● **PROBLEM DESCRIPTION**
Below is a listing; restate from it, character for character, the lines beginning at the line holding "else if a.gated && s.rowErr u n then" and ending at the line holding "(s.consume u a.sel).handshake u g a", both included.

● **DATA FOR REVIEW**
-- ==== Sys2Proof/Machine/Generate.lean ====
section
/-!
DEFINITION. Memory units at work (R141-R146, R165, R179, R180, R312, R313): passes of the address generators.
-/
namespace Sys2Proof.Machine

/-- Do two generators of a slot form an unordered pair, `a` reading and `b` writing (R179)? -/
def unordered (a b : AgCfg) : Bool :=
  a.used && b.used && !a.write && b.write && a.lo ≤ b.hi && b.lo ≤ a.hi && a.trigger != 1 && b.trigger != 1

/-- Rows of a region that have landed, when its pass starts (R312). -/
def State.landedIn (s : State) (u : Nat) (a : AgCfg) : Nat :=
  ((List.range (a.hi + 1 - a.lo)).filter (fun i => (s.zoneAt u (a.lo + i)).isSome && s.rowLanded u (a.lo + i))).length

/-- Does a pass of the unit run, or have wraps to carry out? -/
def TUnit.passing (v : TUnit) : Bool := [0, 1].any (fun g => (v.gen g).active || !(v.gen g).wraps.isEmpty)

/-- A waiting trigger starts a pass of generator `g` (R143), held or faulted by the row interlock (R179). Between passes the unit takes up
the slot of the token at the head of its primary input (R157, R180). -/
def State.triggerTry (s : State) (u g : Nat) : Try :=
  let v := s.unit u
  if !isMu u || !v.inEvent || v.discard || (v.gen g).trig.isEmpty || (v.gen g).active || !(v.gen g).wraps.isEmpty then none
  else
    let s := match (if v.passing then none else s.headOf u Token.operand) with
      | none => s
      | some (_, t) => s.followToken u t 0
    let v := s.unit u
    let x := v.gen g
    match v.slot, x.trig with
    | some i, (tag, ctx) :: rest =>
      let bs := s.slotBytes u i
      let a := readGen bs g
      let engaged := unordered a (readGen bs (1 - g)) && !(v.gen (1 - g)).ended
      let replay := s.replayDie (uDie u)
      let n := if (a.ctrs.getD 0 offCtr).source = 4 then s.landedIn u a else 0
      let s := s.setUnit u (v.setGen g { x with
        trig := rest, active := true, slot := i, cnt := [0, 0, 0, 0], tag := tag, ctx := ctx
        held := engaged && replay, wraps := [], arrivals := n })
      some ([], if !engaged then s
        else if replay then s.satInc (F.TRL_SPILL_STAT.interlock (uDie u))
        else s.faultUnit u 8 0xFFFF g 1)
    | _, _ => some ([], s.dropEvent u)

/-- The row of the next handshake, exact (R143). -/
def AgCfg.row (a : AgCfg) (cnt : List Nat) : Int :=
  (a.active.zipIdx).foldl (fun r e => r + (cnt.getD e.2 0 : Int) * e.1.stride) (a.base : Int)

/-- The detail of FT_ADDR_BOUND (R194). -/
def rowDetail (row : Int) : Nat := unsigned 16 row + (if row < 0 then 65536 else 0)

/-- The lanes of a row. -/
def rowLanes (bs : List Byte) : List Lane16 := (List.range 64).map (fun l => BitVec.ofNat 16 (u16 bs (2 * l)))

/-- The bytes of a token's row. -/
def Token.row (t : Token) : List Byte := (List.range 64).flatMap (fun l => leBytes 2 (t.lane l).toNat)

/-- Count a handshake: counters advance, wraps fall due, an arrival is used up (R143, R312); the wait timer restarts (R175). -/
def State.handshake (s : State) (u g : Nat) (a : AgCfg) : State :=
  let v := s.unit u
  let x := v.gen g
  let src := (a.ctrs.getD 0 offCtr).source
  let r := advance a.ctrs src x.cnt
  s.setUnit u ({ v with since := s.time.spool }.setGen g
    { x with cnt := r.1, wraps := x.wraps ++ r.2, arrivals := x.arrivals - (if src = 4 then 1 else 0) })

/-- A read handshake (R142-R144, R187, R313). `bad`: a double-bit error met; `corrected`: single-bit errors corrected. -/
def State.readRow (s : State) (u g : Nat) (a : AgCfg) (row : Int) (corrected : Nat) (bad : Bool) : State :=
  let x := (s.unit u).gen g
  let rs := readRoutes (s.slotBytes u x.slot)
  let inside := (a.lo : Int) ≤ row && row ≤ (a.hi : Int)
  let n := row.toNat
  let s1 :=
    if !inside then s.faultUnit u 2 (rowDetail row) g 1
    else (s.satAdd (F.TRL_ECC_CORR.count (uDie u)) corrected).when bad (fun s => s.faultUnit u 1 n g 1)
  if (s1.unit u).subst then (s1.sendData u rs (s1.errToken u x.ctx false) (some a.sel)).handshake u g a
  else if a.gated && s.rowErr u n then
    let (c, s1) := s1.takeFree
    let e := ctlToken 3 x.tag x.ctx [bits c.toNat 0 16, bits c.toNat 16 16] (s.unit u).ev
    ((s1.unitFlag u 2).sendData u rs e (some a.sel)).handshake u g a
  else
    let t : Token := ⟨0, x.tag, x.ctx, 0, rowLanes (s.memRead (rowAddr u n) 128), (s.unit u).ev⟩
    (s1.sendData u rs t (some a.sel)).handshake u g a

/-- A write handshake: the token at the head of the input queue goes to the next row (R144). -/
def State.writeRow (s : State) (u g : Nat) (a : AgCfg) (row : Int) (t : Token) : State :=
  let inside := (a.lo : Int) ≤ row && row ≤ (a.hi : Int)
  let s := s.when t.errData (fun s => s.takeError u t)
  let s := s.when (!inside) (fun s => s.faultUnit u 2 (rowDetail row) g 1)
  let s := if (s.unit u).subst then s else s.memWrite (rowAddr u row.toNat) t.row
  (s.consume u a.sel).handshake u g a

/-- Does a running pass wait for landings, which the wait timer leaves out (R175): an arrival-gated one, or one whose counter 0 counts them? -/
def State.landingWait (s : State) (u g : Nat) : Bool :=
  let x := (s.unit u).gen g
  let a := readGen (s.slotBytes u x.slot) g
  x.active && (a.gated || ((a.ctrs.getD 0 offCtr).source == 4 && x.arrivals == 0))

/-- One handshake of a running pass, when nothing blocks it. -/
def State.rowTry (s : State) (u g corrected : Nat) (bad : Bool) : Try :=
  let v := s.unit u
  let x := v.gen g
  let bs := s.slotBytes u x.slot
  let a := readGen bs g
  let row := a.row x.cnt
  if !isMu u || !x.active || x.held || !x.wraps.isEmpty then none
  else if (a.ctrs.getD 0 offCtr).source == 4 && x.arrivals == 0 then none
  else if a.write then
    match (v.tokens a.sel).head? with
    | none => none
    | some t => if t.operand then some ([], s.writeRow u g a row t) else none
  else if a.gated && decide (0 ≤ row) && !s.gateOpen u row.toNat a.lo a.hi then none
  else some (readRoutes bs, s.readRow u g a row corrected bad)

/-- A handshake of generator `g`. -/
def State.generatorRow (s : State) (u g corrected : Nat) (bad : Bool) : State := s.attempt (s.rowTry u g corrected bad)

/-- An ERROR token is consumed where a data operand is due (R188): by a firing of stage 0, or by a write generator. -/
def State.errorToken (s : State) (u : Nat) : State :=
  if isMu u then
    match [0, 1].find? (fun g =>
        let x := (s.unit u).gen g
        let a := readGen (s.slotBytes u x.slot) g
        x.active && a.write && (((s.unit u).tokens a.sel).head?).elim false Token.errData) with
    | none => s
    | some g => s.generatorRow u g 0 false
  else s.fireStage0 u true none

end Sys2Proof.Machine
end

● **SOLUTION TO THIS PROBLEM**
  else if a.gated && s.rowErr u n then
    let (c, s1) := s1.takeFree
    let e := ctlToken 3 x.tag x.ctx [bits c.toNat 0 16, bits c.toNat 16 16] (s.unit u).ev
    ((s1.unitFlag u 2).sendData u rs e (some a.sel)).handshake u g a
  else
    let t : Token := ⟨0, x.tag, x.ctx, 0, rowLanes (s.memRead (rowAddr u n) 128), (s.unit u).ev⟩
    (s1.sendData u rs t (some a.sel)).handshake u g a

/-- A write handshake: the token at the head of the input queue goes to the next row (R144). -/
def State.writeRow (s : State) (u g : Nat) (a : AgCfg) (row : Int) (t : Token) : State :=
  let inside := (a.lo : Int) ≤ row && row ≤ (a.hi : Int)
  let s := s.when t.errData (fun s => s.takeError u t)
  let s := s.when (!inside) (fun s => s.faultUnit u 2 (rowDetail row) g 1)
  let s := if (s.unit u).subst then s else s.memWrite (rowAddr u row.toNat) t.row
  (s.consume u a.sel).handshake u g a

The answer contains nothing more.